I think you need a level of stability which generally doesn't exist in today's working environment to be able to pick an employer based on that metric.
I don't argue that choosing his employer is a luxury few can afford, but this is true of the other boxes. You might have to trade some boxes for the others are will (especially the first one regarding compensation - as it turns out, in this world there is strong correlation between "f*cking the planet and other humans" and making a lot of money)
Depends. I wouldn’t want to work in the oil industry if I could avoid it. But I’m sure it could be greenwashed, even to myself. I’d have no second thoughts about working in defense (I’m from a small country on Russia’s doorstep, not the US if that matters), quite the opposite it would be filled with interesting technical problems I’m sure. But defense usually has terrible wfh policies.
I've been at my current place for about ten years now because it checks all the boxes for me, too. Unfortunately, as all things must end eventually, we're slowly in the process of shutting down and this current job market is terrifying.
If you're getting antsy and thinking of dipping a toe in the market, I'd say wait a year or two.
I stuck things out as long as I could reasonably get off with at my last job past which there would have been "difficult conversations" for a variety of reasons (COVID factored in too)--but that was around the time I had decided I was going to semi-retire anyway. Actually, stayed a bit longer than planned. I still do some analyst work.

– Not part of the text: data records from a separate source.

-- ==== Sys2Proof/Machine/Weir.lean ====
section
/-! DEFINITION. Machine/Weir.lean: own rails and temperature (R316, R317), the rail ADCs (R318), the accelerator sequencer
(R319, R320, R322) and the PMBus masters (R323). -/

namespace Sys2Proof.Machine

/-! ### Own rails and temperature -/

/-- Drive a level line whose syndrome the manual states. -/
def levelSyn (s : State) (src : Nat) (syn : Half) : State :=
  if s.bc.levels.contains (BitVec.ofNat 7 src) then s
  else ({ s with bc := { s.bc with levels := s.bc.levels ++ [BitVec.ofNat 7 src] } }).raiseSyn src 0 syn none

/-- A rail's bits of OWN_STAT as its monitor now reads. -/
def setOwn (w : Weir) (m : Fin 8) (f : RailFault) : Weir :=
  let b := BitVec.ofNat 8 (2 ^ m.val)
  { w with ownBelow := if f = .below then w.ownBelow ||| b else w.ownBelow &&& ~~~b
           ownAbove := if f = .above then w.ownAbove ||| b else w.ownAbove &&& ~~~b }

/-- OWN_RAIL_FAULT (R316): the rail and direction are the syndrome, in OWN_LAST's form; ES120's line stands while any rail is outside.
VDD2H or VDDQ outside its window before Hold is retrained clears HOLD_KEPT (R326). -/
def execOwnRailFault (m : Fin 8) (f : RailFault) (s : State) : Out :=
  let code := m.val + 8 * bit (f == .above)
  let s := updWr s fun w => setOwn w m f
  .next (if f = .inside then (if s.wr.ownBelow = 0 ∧ s.wr.ownAbove = 0 then s.level 120 false else s)
    else
      let s := (s.setReg R.OWN_LAST (BitVec.ofNat 32 (code + 2 ^ 31))).setBit R.WR_IRQ_STAT 2
      let s := if (m = 4 ∨ m = 5) ∧ s.hd.trained.all (!·) then s.setFld R.RST_CAUSE 8 8 0 else s
      levelSyn s 120 (BitVec.ofNat 16 code))

/-- TJ_SAMPLE (R317): the hottest reading, every 100 µs; two above TJ_LIMIT in a row assert ES124. -/
def execTjSample (t : Half) (sensor : BitVec 3) (s : State) : Out :=
  .next <| if !readDue s s.wr.tjAt (usCycles 100) then s else
  let above := decide ((BitVec.ofNat 16 (s.fld R.TJ_LIMIT 15 0)).toInt < t.toInt)
  let run := if above then s.wr.tjRun + 1 else 0
  (updWr s fun w => { w with tjLast := t, tjSensor := sensor, tjRun := run, tjAt := some s.cycle }).level 124 (decide (2 ≤ run))

/-! ### The ADCs (R318) -/

/-- Conversions inserted ahead of the round-robin. -/
def adcInsert (s : State) (mask : Nat) : State :=
  updWr s fun w => { w with adcDue := w.adcDue ++ ((List.range 16).filter mask.testBit).map (Fin.ofNat 16) }

/-- ADC_TRIG. -/
def execAdcTrig (i : Initiator) (v : Word) (s : State) : Out := .next (s.keeperWrite i fun s => adcInsert s (bits v 15 0))

/-- The ADC of a channel, and the channels it converts: those enabled, ascending. -/
def adcOf (c : Fin 16) : Fin 2 := if c.val < 8 then 0 else 1
def adcChannels (s : State) (a : Fin 2) : List (Fin 16) := (List.finRange 16).filter fun c => adcOf c == a && s.flag (R.ACHc_CFG c.val) 0

/-- The channel an ADC converts next (R318): the oldest insertion, else, in free-run, the next of the round-robin. -/
def adcNext (s : State) (a : Fin 2) : Option (Fin 16) :=
  let cs := adcChannels s a
  match s.wr.adcDue.find? cs.contains with
  | some c => some c
  | none =>
    if !s.flag R.WR_CTRL (1 + a.val) then none
    else match s.wr.adcLast[a] with
      | none => cs.head?
      | some l => match cs.find? (l < ·) with
        | some c => some c
        | none => cs.head?

/-- An ADC runs at 1 MS/s: its next conversion ends 1 µs after its last at the earliest. -/
def adcFree (s : State) (a : Fin 2) : Bool :=
  match s.wr.adcAt[a] with
  | some t => decide (usCycles 1 ≤ s.cycle - t)
  | none => true

/-- A channel's conversion is its ADC's next one. -/
def adcConverts (s : State) (c : Fin 16) : Bool := s.flag R.WR_CTRL 0 && adcFree s (adcOf c) && adcNext s (adcOf c) == some c

/-- A conversion is done: an insertion is served, or the round-robin moves on. -/
def adcDone (w : Weir) (c : Fin 16) (now : Nat) : Weir :=
  let a := adcOf c
  let w := { w with adcAt := w.adcAt.set a (some now) }
  if w.adcDue.contains c then { w with adcDue := w.adcDue.erase c } else { w with adcLast := w.adcLast.set a (some c) }

/-- ADC_CONVERSION (R318): the rail's value, its runs inside and outside the window on an armed channel, and ES121's line. -/
def execAdcConversion (c : Fin 16) (code : BitVec 12) (s : State) : Out :=
  .next (if !adcConverts s c then s
    else
      let mv := code.toNat * s.fld (R.ACHc_CFG c) 31 16 / 4096
      let inside := decide (s.fld (R.ACHc_WIN c) 15 0 ≤ mv ∧ mv ≤ s.fld (R.ACHc_WIN c) 31 16)
      let x := s.wr.adcs[c]
      let x := { x with mv := BitVec.ofNat 16 mv, code := code, inWin := inside,
                        goodRun := if x.armed && inside then x.goodRun + 1 else 0,
                        badRun := if x.armed && !inside then x.badRun + 1 else 0 }
      let s := updWr s fun w => adcDone { w with adcs := w.adcs.set c x } c s.cycle
      adcLevel s)

/-! ### The PMBus masters (R323) -/

/-- Change a master. -/
def updPmb (s : State) (b : Fin 2) (f : Pmbus → Pmbus) : State := updWr s fun w => { w with pmbs := w.pmbs.set b (f w.pmbs[b]) }

/-- The descriptor of a transaction: PMBb_XFER, or the preset's. -/
def xferWord (s : State) (b : Fin 2) : PmbXfer → Word
  | .preset t => s.reg (R.PMBb_PREt_XFER b t)
  | .keeper w => w

/-- The data of a write: PMBb_DATA, or the preset's. -/
def xferData (s : State) (b : Fin 2) : PmbXfer → Nat
  | .preset t => s.fld (R.PMBb_PREt_DATA b t) 15 0
  | .keeper _ => s.fld (R.PMBb_DATA b) 15 0

/-- PMBb_CFG.PEC, and the code over bytes. -/
def pecOn (s : State) (b : Fin 2) : Bool := s.flag (R.PMBb_CFG b) 2
def pecOf (bs : List Byte) : Byte := (crcFeed crcSmbus crcSmbus.init bs).setWidth 8

/-- The bytes that a master sends (SMBus 3.1): the address with its write bit, the command, then a write's data and its packet error code, or
the address with its read bit. -/
def smbusSent (s : State) (b : Fin 2) (x : PmbXfer) : List Byte :=
  let w := xferWord s b x
  let head := [BitVec.ofNat 8 (2 * bits w 6 0), BitVec.ofNat 8 (bits w 15 8)]
  let coded := fun (bs : List Byte) => if pecOn s b then bs ++ [pecOf bs] else bs
  match bits w 17 16 with
  | 0 => coded (head ++ bytesLE 1 (xferData s b x))
  | 1 => coded (head ++ bytesLE 2 (xferData s b x))
  | _ => head ++ [BitVec.ofNat 8 (2 * bits w 6 0 + 1)]

/-- Start what waits, a preset before a Keeper transaction, where nothing runs. -/
def pmbStart (s : State) (b : Fin 2) : State :=
  let s := updPmb s b fun p =>
    match p.run, p.preset, p.keeper with
    | none, some t, _ => { p with run := some (.preset t), preset := none, sent := smbusSent s b (.preset t) }
    | none, none, some w => { p with run := some (.keeper w), keeper := none, sent := smbusSent s b (.keeper w) }
    | _, _, _ => p
  s.setFld (R.PMBb_STAT b) 0 0 (bit s.wr.pmbs[b].run.isSome)

/-- PMBUS_TRANSFER: a Keeper write to PMBb_XFER; it waits while a transaction runs. -/
def execPmbusTransfer (i : Initiator) (b : Fin 2) (v : Word) (s : State) : Out :=
  .next (s.keeperWrite i fun s => pmbStart (updPmb s b fun p => { p with keeper := some v }) b)

/-- A read's bytes as the slave sends them: a byte or a word; none of a write. -/
def readBytes (x : Word) (d : Half) : List Byte :=
  match bits x 17 16 with
  | 2 => bytesLE 1 d.toNat
  | 3 => bytesLE 2 d.toNat
  | _ => []

/-- The packet error code after a read's data is wrong. -/
def pecBad (s : State) (b : Fin 2) (x : Word) (d : Half) (pec : Byte) : Bool :=
  pecOn s b && decide (2 ≤ bits x 17 16) && pecOf (s.wr.pmbs[b].sent ++ readBytes x d) != pec

/-- PMBb_STAT[3:1]. -/
def smbusCode (s : State) (b : Fin 2) (x : Word) : SmbusEnd → Nat
  | .done d pec => if pecBad s b x d pec then 2 else 0
  | .nack => 1
  | .timeout => 3
  | .arbitration => 4

/-- The result of a read that ends OK in PMBb_DATA: a byte or a word. -/
def pmbData (s : State) (b : Fin 2) (x : Word) : SmbusEnd → State
  | .done d _ => if 2 ≤ bits x 17 16 then s.setReg (R.PMBb_DATA b) (BitVec.ofNat 32 (natLE (readBytes x d))) else s
  | _ => s

/-- PMBUS_DONE: the result, ES122 for every end but OK, and the next transaction. -/
def execPmbusDone (b : Fin 2) (r : SmbusEnd) (s : State) : Out :=
  .next (match s.wr.pmbs[b].run with
    | none => s
    | some x =>
      let c := smbusCode s b (xferWord s b x) r
      let s := if c = 0 then pmbData s b (xferWord s b x) r else s
      let s := (s.setFld (R.PMBb_STAT b) 3 1 c).setBit R.WR_IRQ_STAT (if c = 0 then 3 else 4)
      let s := if c = 0 then s else s.raise 122 0
      let s := match x with
        | .preset _ => updWr s fun w => { w with seqPmb := some (BitVec.ofNat 3 c) }
        | .keeper _ => s
      pmbStart (updPmb s b fun p => { p with run := none }) b)

/-! ### The sequencer (R319, R320) -/

/-- A step fails: ES123, FAIL_STEP and FAIL_CODE, the down sequence; in start step 8 the start fails with SEQUENCE. -/
def seqFails (s : State) (code : BitVec 4) : State :=
  let s := updWr s fun w => { w with seqFailed := true, seqFailStep := BitVec.ofNat 4 w.seqStep, seqFailCode := code }
  let s := (s.setBit R.WR_IRQ_STAT 1).raise 123 0
  let s := if s.wr.step = 8 then startFail s 9 else s
  startDown s

/-- The up sequence is complete: Mooring hears of it (R91), start step 8 ends. -/
def seqComplete (s : State) : State :=
  let s := (updWr s fun w => { w with seq := .on, seqDelay := false }).setBit R.WR_IRQ_STAT 0
  let s := { s with mr := { s.mr with railsUp := some s.cycle } }
  if s.wr.step = 8 ∧ s.wr.fail = 0 then updWr s fun w => { w with step := 9, step9At := some s.cycle } else s

/-- Channels of a step's ARG. -/
def argChannels (s : State) (k : Nat) : List Nat := (List.range 16).filter (seqField s k 31 16).testBit

/-- OFF_MAX of a channel, and its value, in mV. -/
def offMax (s : State) (c : Nat) : Nat := s.fld (R.ACHc_OFFMAX c) 15 0
def railMv (s : State) (c : Nat) : Nat := s.wr.adcs[Fin.ofNat 16 c].mv.toNat

/-- Drive the pins of an EN_HIGH step high; the safe state of a C4 holds them low (R321). -/
def raisePins (s : State) (k : Nat) : State :=
  let pins := (List.range 8).filter fun p => (seqField s k 23 16).testBit p && !s.bc.c4Taken
  updWr s fun w => { w with accEn := pins.foldl (fun m p => m ||| BitVec.ofNat 8 (2 ^ p)) w.accEn,
                            raised := w.raised ++ (pins.map (Fin.ofNat 8)).filter (!w.raised.contains ·) }

/-- The delay after a step runs. -/
def seqDelays (s : State) : State := updWr s fun w => { w with seqDelay := true, seqSince := s.cycle }

/-- Step `k` begins: its action (Table 15-5). -/
def seqBegin (s : State) (k : Nat) : State :=
  let s := updWr s fun w => { w with seqStep := k, seqDelay := false, seqSince := s.cycle, seqPmb := none }
  match seqField s k 3 0 with
  | 0 => seqComplete s
  | 1 =>
    if (channelsAfter s k).any fun c => s.flag (R.ACHc_CFG c) 5 && decide (offMax s c < railMv s c) then seqFails s 3
    else seqDelays (raisePins s k)
  | 2 =>
    updWr s fun w => { w with adcs := w.adcs.mapFinIdx fun c x _ =>
      if (argChannels s k).contains c then { x with armed := true, goodRun := 0, badRun := 0 } else x }
  | 3 =>
    let b := Fin.ofNat 2 (seqField s k 19 19)
    pmbStart (updPmb s b fun p => { p with preset := some (Fin.ofNat 8 (seqField s k 18 16)) }) b
  | 5 =>
    if (argChannels s k).any fun c => s.flag (R.ACHc_CFG c) 5 && decide (offMax s c ≤ railMv s c) then seqFails s 3 else seqDelays s
  | 6 => seqDelays s
  | _ => s

/-- What the step waits for is met. -/
def seqMet (s : State) (k : Nat) : Bool :=
  match seqField s k 3 0 with
  | 2 => (argChannels s k).all fun c => decide (filt s c ≤ s.wr.adcs[Fin.ofNat 16 c].goodRun)
  | 3 => s.wr.seqPmb == some 0
  | 4 => (argChannels s k).all fun c => decide (railMv s c < offMax s c)
  | _ => false

/-- A wait step. -/
def seqWaits (s : State) (k : Nat) : Bool := seqField s k 3 0 == 2 || seqField s k 3 0 == 4

/-- SEQs_DLY of a step of the table. -/
def seqDly (s : State) (k : Nat) : Nat :=
  match s.wr.seqTab[k]? with
  | some p => bits p.2 23 0
  | none => 0

/-- The step after `k`, or the end of the table. -/
def seqAfter (s : State) (k : Nat) : State := if k + 1 < 16 then seqBegin s (k + 1) else seqComplete s

/-- SEQ_STEP_DONE (R319): a delay ends, a wait is met, or a step fails. -/
def execSeqStepDone (e : SeqEvent) (s : State) : Out :=
  let k := s.wr.seqStep
  .next (if s.wr.seq ≠ .up then s
    else match e with
      | .done =>
        if s.wr.seqDelay then (if usCycles (seqDly s k) ≤ s.cycle - s.wr.seqSince then seqAfter s k else s)
        else if seqMet s k then (if seqWaits s k && decide (msCycles (seqField s k 15 8) < s.cycle - s.wr.seqSince) then seqFails s 1 else seqDelays s)
        else s
      | .timeout =>
        if !s.wr.seqDelay && seqWaits s k && !seqMet s k && decide (msCycles (seqField s k 15 8) ≤ s.cycle - s.wr.seqSince) then seqFails s 1
        else s
      | .pmbusFailed => match s.wr.seqPmb with
        | some c => if !s.wr.seqDelay && c != 0 then seqFails s 2 else s
        | none => s)

/-- An up sequence begins from SEQ0, with the table in effect. -/
def startUp (s : State) : State :=
  let tab := (List.range 16).map fun k => (s.reg (R.SEQs_CFG k), s.reg (R.SEQs_DLY k))
  seqBegin (updWr s fun w => { w with seq := .up, seqTab := tab, seqFailed := false, seqFailStep := 0, seqFailCode := 0 }) 0

/-- SEQ_CMD_UP (R319): refused unless OFF; a failed start, or one that has not trained Hold, runs no sequence (R311, R313). -/
def execSeqCmdUp (i : Initiator) (s : State) : Out :=
  .next (s.keeperWrite i fun t =>
    if s.wr.seq ≠ .off then s.busError i
    else if s.wr.fail = 0 ∧ 8 ≤ s.wr.step.toNat then startUp t
    else t)

/-- SEQ_CMD_DOWN (R320). -/
def execSeqCmdDown (i : Initiator) (s : State) : Out := .next (s.keeperWrite i startDown)

/-- The down sequence ends: OFF, or FAILED where a failed step started it. -/
def downEnds (s : State) : State :=
  updWr (disarm s fun _ => true) fun w => { w with seq := if w.seqFailed then .failed else .off, seqFailed := false, seqDelay := false }

/-- The last pin raised falls, with its channels; the sequence ends with the last. -/
def pinFalls (s : State) : State :=
  match s.wr.raised.getLast? with
  | none => downEnds s
  | some p =>
    let s := disarm s fun c => (channelsOfPin s p.val).contains c
    let s := updWr s fun w => { w with accEn := w.accEn &&& ~~~(BitVec.ofNat 8 (2 ^ p.val)), raised := w.raised.dropLast,
                                       seqDelay := true, seqSince := s.cycle }
    if s.wr.raised.isEmpty then downEnds s else s

/-- DOWN_SEQUENCE_STEP (R320): DOWN_LEAD, then DOWN_GAP, has passed. -/
def execDownSequenceStep (s : State) : Out :=
  let wait := if s.wr.seqDelay then msCycles (s.fld R.SEQ_CTRL 15 8) else usCycles (s.fld R.SEQ_CTRL 31 16)
  .next (if s.wr.seq = .down ∧ wait ≤ s.cycle - s.wr.seqSince then pinFalls s else s)

/-- ACC_EN_READBACK_MISMATCH (R322): pin `n` reads `level`; ES123 once for each readback that has differed from the driven level for
more than 8 cycles. -/
def execAccEnReadbackMismatch (n : Fin 8) (level : Bool) (s : State) : Out :=
  let bad := fun (s : State) (x : Option (Nat × Bool)) => updWr s fun w => { w with accBad := w.accBad.set n x }
  .next (if level = s.wr.accEn.getLsbD n.val then bad s none
    else match s.wr.accBad[n] with
      | none => bad s (some (s.cycle, false))
      | some (c, told) => if !told && decide (8 ≤ s.cycle - c) then (bad s (some (c, true))).raise 123 0 else s)

end Sys2Proof.Machine
end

- Not to be made to feel like shit constantly with non-stop criticism about every little thing you didn't 100% get perfectly right, meanwhile management has no accountability on all the stuff they fuck up, so long as they stay angry enough and put all the blame on their team.
Not only no accountability, but their fuck ups are actively swept under the rug. Certain higher person in our place had a medium fuck up, which involved changing vendors. They clearly did it in a less than friendly way, because when the fuck up came to light, vendor simply said 'pay me', which the person refused to do. Instead, it became a separate, massive, end of the year project that probably had at least the cost of the vendor quote, but had the benefit of wasting everyone's time and making money for a 3rd party contracting operators.
"Lack of obstacles" really resonates. If we're talking about software dev, it's fun to get into a flow state and solve problems. Whether you actually get to do that at a BigCo seems like a roll of the dice. For every team that seems happy & effective, there are two encumbered by lack of agency, bureaucracy, pointless meetings, etc. Most people who got into software dev will work hard when there is actually something to do that is fun and engaging.
In a lot of modern corporate jobs, how hard you turn the crank of effort is almost completely disconnected from the outcomes that you see.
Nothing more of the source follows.